The history of the scabland studies has two distinct stages: the "old" one that began with the first works by J Harlen Bretz and Joseph Pardee in North America and lasted until the end of the 20th century that was crowned with the discovery of giant current ripple marks in Eurasia, and a "new" one. The latter is associated with heated debates concerning the genesis of the relief under study and which involved a lot of Russian geologists, geomorphologists and geographers.

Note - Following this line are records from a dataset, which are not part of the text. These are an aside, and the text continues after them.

-- ==== Sys2Proof/WellFormed.lean ====
section
/-! DEFINITION. Which terms of `Instr` a word can spell: the address and the count fields have 12 bits each (spec
30_encoding.md rules R61 and R63). Whether an operand stays inside `BUF` is no matter of form: such a word spells an
operation that is refused when it is offered (R64 (c), R131). -/

namespace Sys2Proof

/-- A value of field `a` or of field `b`: 0 .. 4095 (R63). -/
abbrev fitsField (x : Nat) : Prop := x < 4096

/-- Every operand fits the field that carries it. -/
abbrev Instr.WellFormed : Instr → Prop
  | .sendb _ => True
  | .readb => True
  | .flush => True
  | .enc a n => fitsField a ∧ fitsField n
  | .dec a cap => fitsField a ∧ fitsField cap
  | .sendBytes a n => fitsField a ∧ fitsField n
  | .flagCmd => True
  | .flagTx => True
  | .flagIdle => True
  | .flagSleep => True
  | .collect a cap => fitsField a ∧ fitsField cap
  | .crcSeed a => fitsField a
  | .crcUpd a n => fitsField a ∧ fitsField n
  | .crcGet a => fitsField a
  | .stb a _ => fitsField a
  | .ldb a => fitsField a
  | .symBit0 => True
  | .symBit1 => True
  | .flagByteCmd => True
  | .flagByteTx => True
  | .flagByteIdle => True
  | .flagByteSleep => True

end Sys2Proof
end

The discussion about the origin of the giant ripples dealt at least to a certain extent with every aspect of the diluvial theory, from the genesis of the lakes themselves, their existence duration, possibilities of their cataclysmic failures, etc. to the origin of the diluvial forms - the aspects that have been accepted by many scientists worldwide, including an increasing number of Russian scientists.

The state of the problem in the 20th century. "Old hypotheses"

J Harlen Bretz, author of the hypothesis of the diluvial origin of the Channeled Scabland, considered mainly "giant gravel bars" (diluvial ramparts and terraces) among the diluvial-accumulative formations as a proof of his case along with the destructive forms of the scabland (gorges-coulees, waterfall cataracts – chains of erosional dry falls washed of loose sediments by the floods of diluvial farewell rocks).[2][3][4]

Giant ripple marks at Markle Pass near Camas Hot Springs, Montana.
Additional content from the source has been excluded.